The world around us contains huge amounts of visual information, and to understand what we see requires processing and combining knowledge of large objects or scenes (global knowledge) with the fine details that define them (local knowledge, Figures 1A and 2). To support this processing that generates our perception, the brain contains many specialized areas, and information passes from one area to the next in a hierarchy of processing (Figure 1B). But there is long-standing paradox in vision: as both the size of neural receptive fields and the complexity of the object or scene representation increases along this hierarchy, the known visual resolution (called visual acuity) dramatically decreases. At the top of this tier, where we may assume perception to occur, the paradox suggests we should recognize objects or scenes but be unable to resolve the fine details of which it comprises. To make fine visual discriminations depends upon a high-acuity analysis of spatial-frequency (SF) along the visual hierarchy.
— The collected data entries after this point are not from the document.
/-- May change: power, gnss, evr, core0, core1, registers of block 0 8 9 11. -/
theorem execTimeValidWrite_goes (valid : Bool) (z : State) : Goes 378091443232 z (execTimeValidWrite valid z) := by
  unfold execTimeValidWrite
  repeat'
    first
    | with_reducible apply Moves.refl
    | with_reducible assumption
    | intro _
    | with_reducible apply goOn_goes
    | with_reducible apply ite_goes
    | ((with_reducible apply Moves.by (State.steerUnlock_moves _)); case hs => exact rfl)
    | ((with_reducible apply Moves.by (State.measureNoTime_moves _)); case hs => exact rfl)
    | ((with_reducible apply Moves.by (State.raise_moves _ _)); case hs => exact rfl)
    | ((with_reducible apply Moves.flag); (case hf => (with_reducible first | apply GNS_GTCTRL_TIME_VALID_block | apply GNS_STATUS_HOLDOVER_block | apply GNS_STATUS_TIME_VALID_block)); case hm => exact rfl)
    | with_reducible apply ite_moves
    | (extract_lets +onlyGivenNames x; apply Moves.cut (m := 378091443232) (z := z) x; (case' h => unfold x); (case' k => (clear_value x; intro _)))
    | (extract_lets +onlyGivenNames x; clear_value x)
    | split
    | (rename_i hq; split at hq)
    | (rename_i hq; obtain ⟨_, rfl⟩ := Prod.mk.inj hq)

/-- May change: tnet, slot, gnss, registers of block 8. -/
theorem execSteerForce_goes (z : State) : Goes 34359739521 z (execSteerForce z) := by
  unfold execSteerForce
  repeat'
    first
    | with_reducible apply Moves.refl
    | with_reducible assumption
    | intro _
    | with_reducible apply goOn_goes
    | with_reducible apply ite_goes
    | ((with_reducible apply Moves.by (State.setGnss_moves _ _)); case hs => exact rfl)
    | ((with_reducible apply Moves.by (State.stepTnet_moves _ _)); case hs => exact rfl)
    | ((with_reducible apply Moves.by (State.with_slot_moves _ _)); case hs => exact rfl)
    | rw [State.with_slot_eq]
    | ((with_reducible apply Moves.flag); (case hf => (with_reducible apply GNS_STATUS_COARSE_HOLD_block)); case hm => exact rfl)
    | with_reducible apply ite_moves
    | (extract_lets +onlyGivenNames x; apply Moves.cut (m := 34359739521) (z := z) x; (case' h => unfold x); (case' k => (clear_value x; intro _)))
    | (extract_lets +onlyGivenNames x; clear_value x)
    | split
    | (rename_i hq; split at hq)
    | (rename_i hq; obtain ⟨_, rfl⟩ := Prod.mk.inj hq)

/-- May change: gnss, registers of block 8. -/
theorem execSteerResetI_goes (z : State) : Goes 34359739392 z (execSteerResetI z) := by
  unfold execSteerResetI
  repeat'
    first
    | with_reducible apply Moves.refl
    | with_reducible assumption
    | intro _
    | with_reducible apply goOn_goes
    | with_reducible apply ite_goes
    | ((with_reducible apply Moves.by (State.setGnss_moves _ _)); case hs => exact rfl)
    | ((with_reducible apply Moves.put); (case hf => (with_reducible apply GNS_STEERR_VALUE_block)); case hm => exact rfl)
    | (extract_lets +onlyGivenNames x; apply Moves.cut (m := 34359739392) (z := z) x; (case' h => unfold x); (case' k => (clear_value x; intro _)))
    | (extract_lets +onlyGivenNames x; clear_value x)
    | split
    | (rename_i hq; split at hq)
    | (rename_i hq; obtain ⟨_, rfl⟩ := Prod.mk.inj hq)

/-- May change: mem, power, gnss, evr, core0, core1, registers of block 0 8 11. -/
theorem execMeasLatch_goes (phases : List (Nat × Int × Nat)) (z : State) : Goes 309371966500 z (execMeasLatch phases z) := by
  unfold execMeasLatch
  repeat'
    first
    | with_reducible apply Moves.refl
    | with_reducible assumption
    | intro _
    | with_reducible apply goOn_goes
    | with_reducible apply ite_goes
    | ((with_reducible apply Moves.by (State.setGnss_moves _ _)); case hs => exact rfl)
    | ((with_reducible apply Moves.by (State.raise_moves _ _)); case hs => exact rfl)
    | ((with_reducible apply Moves.by (State.setBytes_moves _ _ _)); case hs => exact rfl)
    | ((with_reducible apply Moves.put); (case hf => (with_reducible first | apply GNS_MEASSTAT_BUF_block | apply GNS_MEASSTAT_EPOCH_block)); case hm => exact rfl)
    | with_reducible apply ite_moves
    | (extract_lets +onlyGivenNames x; apply Moves.cut (m := 309371966500) (z := z) x; (case' h => unfold x); (case' k => (clear_value x; intro _)))
    | (extract_lets +onlyGivenNames x; clear_value x)
    | split
    | (rename_i hq; split at hq)
    | (rename_i hq; obtain ⟨_, rfl⟩ := Prod.mk.inj hq)

/-- May change: gnss, host. -/
theorem execGnssRestart_goes (start : Nat) (z : State) : Goes 525312 z (execGnssRestart start z) := by
  unfold execGnssRestart
  repeat'
    first
    | with_reducible apply Moves.refl
    | with_reducible assumption
    | intro _
    | with_reducible apply goOn_goes
    | with_reducible apply ite_goes
    | ((with_reducible apply Moves.by (State.setGnss_moves _ _)); case hs => exact rfl)
    | ((with_reducible apply Moves.by (State.answer_moves _ _)); case hs => exact rfl)
    | with_reducible apply ite_moves
    | (extract_lets +onlyGivenNames x; apply Moves.cut (m := 525312) (z := z) x; (case' h => unfold x); (case' k => (clear_value x; intro _)))
    | (extract_lets +onlyGivenNames x; clear_value x)
    | split
    | (rename_i hq; split at hq)
    | (rename_i hq; obtain ⟨_, rfl⟩ := Prod.mk.inj hq)

end Sys2Proof.Machine
end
Many models of visual processing follow this idea that low-level resolution and position information is discarded to yield high-level representations (including cutting-edge deep learning models). This is of course not the case for our perception; we are capable of simultaneously recognizing the face of our child in a scene, while at the same time visually resolving the individual hairs of her eyelashes! Both human and non-human primates can discriminate objects exceedingly quickly, effortlessly combining the fast coarse (global) and slower fine (local) information together into a coherent perception of the world around us (coarse-to-fine perception). But how we do that remains a mystery, and current ideas require hypothetical complicated recurrent loops to connect global and local information across this hierarchy.
Figure 1: A central question in vision science (A and B). The methods used (C) and the corresponding experimental data and results (D–F).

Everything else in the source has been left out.